TASK TO COMPLETE
Whenever "uncorrectable" appears in a line of the entries below, that line counts; give the total only.

EXTRACTED RECORDS

- - - -

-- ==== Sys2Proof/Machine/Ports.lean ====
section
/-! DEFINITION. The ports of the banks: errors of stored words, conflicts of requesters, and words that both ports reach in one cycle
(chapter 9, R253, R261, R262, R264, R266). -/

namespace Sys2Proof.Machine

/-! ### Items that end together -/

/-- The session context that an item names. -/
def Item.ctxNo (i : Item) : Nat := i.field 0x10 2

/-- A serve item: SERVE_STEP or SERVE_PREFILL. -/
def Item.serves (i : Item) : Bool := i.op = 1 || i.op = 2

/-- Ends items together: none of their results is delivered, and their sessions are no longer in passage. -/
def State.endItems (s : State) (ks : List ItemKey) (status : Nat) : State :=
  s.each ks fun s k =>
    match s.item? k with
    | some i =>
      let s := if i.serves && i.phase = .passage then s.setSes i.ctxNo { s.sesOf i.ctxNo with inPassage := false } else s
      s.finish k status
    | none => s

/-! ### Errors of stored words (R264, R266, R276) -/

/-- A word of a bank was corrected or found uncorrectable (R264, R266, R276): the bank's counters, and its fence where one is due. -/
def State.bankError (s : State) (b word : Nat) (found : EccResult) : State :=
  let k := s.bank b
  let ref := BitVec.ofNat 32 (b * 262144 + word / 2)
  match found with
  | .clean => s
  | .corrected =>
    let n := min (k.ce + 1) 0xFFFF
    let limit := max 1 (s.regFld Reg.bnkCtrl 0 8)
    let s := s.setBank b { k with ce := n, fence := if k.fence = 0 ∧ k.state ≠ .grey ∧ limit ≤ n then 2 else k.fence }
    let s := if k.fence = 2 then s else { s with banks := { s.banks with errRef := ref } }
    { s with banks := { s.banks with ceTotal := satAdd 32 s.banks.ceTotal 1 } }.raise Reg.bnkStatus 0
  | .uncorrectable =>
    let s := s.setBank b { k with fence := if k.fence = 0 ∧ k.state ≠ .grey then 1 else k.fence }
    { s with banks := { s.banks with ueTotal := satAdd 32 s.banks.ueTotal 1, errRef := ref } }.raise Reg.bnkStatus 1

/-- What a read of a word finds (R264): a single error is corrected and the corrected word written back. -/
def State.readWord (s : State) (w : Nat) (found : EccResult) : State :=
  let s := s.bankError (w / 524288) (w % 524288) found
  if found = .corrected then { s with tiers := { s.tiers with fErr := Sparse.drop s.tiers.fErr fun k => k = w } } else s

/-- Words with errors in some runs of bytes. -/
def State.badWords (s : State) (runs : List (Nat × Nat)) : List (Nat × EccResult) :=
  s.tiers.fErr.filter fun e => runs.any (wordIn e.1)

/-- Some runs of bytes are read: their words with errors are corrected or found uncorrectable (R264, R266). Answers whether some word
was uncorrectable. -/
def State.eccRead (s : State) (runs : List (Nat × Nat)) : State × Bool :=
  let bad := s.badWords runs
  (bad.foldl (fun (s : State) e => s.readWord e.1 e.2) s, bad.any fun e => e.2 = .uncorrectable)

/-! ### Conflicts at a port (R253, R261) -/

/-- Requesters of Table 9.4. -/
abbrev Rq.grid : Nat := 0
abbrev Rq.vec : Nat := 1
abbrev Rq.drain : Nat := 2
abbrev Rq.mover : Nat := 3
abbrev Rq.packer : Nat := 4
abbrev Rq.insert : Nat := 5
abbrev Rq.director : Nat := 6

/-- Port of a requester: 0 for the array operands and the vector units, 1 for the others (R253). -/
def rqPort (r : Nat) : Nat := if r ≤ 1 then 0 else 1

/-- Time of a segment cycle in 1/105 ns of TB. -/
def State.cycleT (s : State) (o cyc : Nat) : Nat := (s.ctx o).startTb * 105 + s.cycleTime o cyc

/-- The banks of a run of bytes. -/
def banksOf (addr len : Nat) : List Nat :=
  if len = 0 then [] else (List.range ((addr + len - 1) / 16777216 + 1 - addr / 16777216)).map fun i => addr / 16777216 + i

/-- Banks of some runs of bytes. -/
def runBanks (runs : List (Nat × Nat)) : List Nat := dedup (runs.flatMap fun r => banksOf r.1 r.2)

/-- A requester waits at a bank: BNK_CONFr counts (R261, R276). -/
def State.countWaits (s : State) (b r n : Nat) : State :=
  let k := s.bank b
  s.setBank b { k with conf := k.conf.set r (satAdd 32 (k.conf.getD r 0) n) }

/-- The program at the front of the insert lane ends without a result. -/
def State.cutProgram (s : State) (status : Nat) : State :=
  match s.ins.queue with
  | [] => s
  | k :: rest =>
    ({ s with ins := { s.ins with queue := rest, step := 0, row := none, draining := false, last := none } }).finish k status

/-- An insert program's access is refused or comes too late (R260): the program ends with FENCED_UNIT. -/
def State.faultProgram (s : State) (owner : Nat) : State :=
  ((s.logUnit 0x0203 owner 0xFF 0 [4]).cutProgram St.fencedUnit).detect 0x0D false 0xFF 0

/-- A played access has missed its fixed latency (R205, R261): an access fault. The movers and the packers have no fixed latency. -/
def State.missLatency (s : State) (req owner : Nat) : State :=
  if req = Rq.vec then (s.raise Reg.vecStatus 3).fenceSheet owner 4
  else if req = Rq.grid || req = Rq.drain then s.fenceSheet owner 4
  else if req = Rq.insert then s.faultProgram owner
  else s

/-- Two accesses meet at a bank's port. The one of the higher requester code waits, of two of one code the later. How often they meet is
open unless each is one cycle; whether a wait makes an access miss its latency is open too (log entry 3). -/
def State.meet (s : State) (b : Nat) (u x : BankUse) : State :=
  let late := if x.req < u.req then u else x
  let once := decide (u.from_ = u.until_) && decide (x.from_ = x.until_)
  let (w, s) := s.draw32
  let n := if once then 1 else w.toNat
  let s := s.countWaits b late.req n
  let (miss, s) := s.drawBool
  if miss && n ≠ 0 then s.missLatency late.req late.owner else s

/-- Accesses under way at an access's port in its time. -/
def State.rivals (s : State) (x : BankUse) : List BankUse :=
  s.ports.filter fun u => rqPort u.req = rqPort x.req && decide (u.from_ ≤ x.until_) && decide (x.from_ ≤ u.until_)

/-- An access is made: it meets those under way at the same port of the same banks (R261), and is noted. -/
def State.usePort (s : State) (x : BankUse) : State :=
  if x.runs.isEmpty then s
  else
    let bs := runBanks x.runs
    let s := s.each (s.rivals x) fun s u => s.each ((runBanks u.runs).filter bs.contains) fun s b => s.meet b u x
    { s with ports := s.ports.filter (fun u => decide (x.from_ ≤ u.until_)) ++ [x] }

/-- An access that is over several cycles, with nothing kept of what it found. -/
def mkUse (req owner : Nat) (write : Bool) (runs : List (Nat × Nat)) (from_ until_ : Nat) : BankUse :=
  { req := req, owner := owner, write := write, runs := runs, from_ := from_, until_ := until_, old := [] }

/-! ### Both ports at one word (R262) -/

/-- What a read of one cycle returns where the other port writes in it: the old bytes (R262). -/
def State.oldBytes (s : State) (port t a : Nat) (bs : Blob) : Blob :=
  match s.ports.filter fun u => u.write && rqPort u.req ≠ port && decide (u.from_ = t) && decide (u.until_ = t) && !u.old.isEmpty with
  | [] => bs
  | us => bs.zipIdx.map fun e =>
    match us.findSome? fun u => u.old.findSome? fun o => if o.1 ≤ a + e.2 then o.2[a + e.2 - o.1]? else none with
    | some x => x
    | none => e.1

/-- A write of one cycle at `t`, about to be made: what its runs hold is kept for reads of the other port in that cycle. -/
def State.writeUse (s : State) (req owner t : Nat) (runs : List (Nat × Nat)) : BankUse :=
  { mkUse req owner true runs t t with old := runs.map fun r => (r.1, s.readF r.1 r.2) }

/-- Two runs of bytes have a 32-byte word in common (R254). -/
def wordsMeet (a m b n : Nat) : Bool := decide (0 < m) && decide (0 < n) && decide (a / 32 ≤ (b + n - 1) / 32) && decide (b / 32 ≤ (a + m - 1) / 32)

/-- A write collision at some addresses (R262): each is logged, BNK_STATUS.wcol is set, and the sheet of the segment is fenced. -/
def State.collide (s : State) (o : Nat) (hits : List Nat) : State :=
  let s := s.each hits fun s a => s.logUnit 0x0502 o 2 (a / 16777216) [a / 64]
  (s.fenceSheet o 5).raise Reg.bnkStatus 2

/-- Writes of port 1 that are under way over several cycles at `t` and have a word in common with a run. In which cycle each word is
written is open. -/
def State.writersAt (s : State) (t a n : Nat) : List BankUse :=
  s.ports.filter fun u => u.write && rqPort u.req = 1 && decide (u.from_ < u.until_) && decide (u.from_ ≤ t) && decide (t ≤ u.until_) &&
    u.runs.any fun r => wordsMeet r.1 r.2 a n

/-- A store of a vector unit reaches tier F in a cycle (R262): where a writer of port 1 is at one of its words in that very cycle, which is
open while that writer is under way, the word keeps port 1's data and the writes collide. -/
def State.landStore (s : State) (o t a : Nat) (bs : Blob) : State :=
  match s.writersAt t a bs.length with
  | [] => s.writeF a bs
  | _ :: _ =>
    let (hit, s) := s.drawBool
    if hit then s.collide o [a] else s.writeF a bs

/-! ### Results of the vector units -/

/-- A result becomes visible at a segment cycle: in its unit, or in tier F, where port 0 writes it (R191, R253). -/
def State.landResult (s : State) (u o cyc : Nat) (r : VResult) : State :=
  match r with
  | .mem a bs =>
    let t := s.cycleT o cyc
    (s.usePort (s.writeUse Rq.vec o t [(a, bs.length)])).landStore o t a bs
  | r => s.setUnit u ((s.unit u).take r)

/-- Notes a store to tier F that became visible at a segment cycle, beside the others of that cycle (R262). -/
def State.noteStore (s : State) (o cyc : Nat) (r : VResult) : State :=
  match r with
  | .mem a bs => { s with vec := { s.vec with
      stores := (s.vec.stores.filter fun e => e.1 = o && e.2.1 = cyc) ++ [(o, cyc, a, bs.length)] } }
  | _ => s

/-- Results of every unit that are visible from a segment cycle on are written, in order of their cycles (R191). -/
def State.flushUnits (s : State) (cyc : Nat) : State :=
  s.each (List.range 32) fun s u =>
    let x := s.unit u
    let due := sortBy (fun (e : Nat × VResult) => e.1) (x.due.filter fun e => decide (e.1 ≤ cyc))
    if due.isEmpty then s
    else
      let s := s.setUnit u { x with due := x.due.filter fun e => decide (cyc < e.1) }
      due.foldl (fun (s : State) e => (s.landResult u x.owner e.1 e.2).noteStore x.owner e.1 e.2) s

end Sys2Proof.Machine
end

- - - -

WRITTEN RESPONSE
5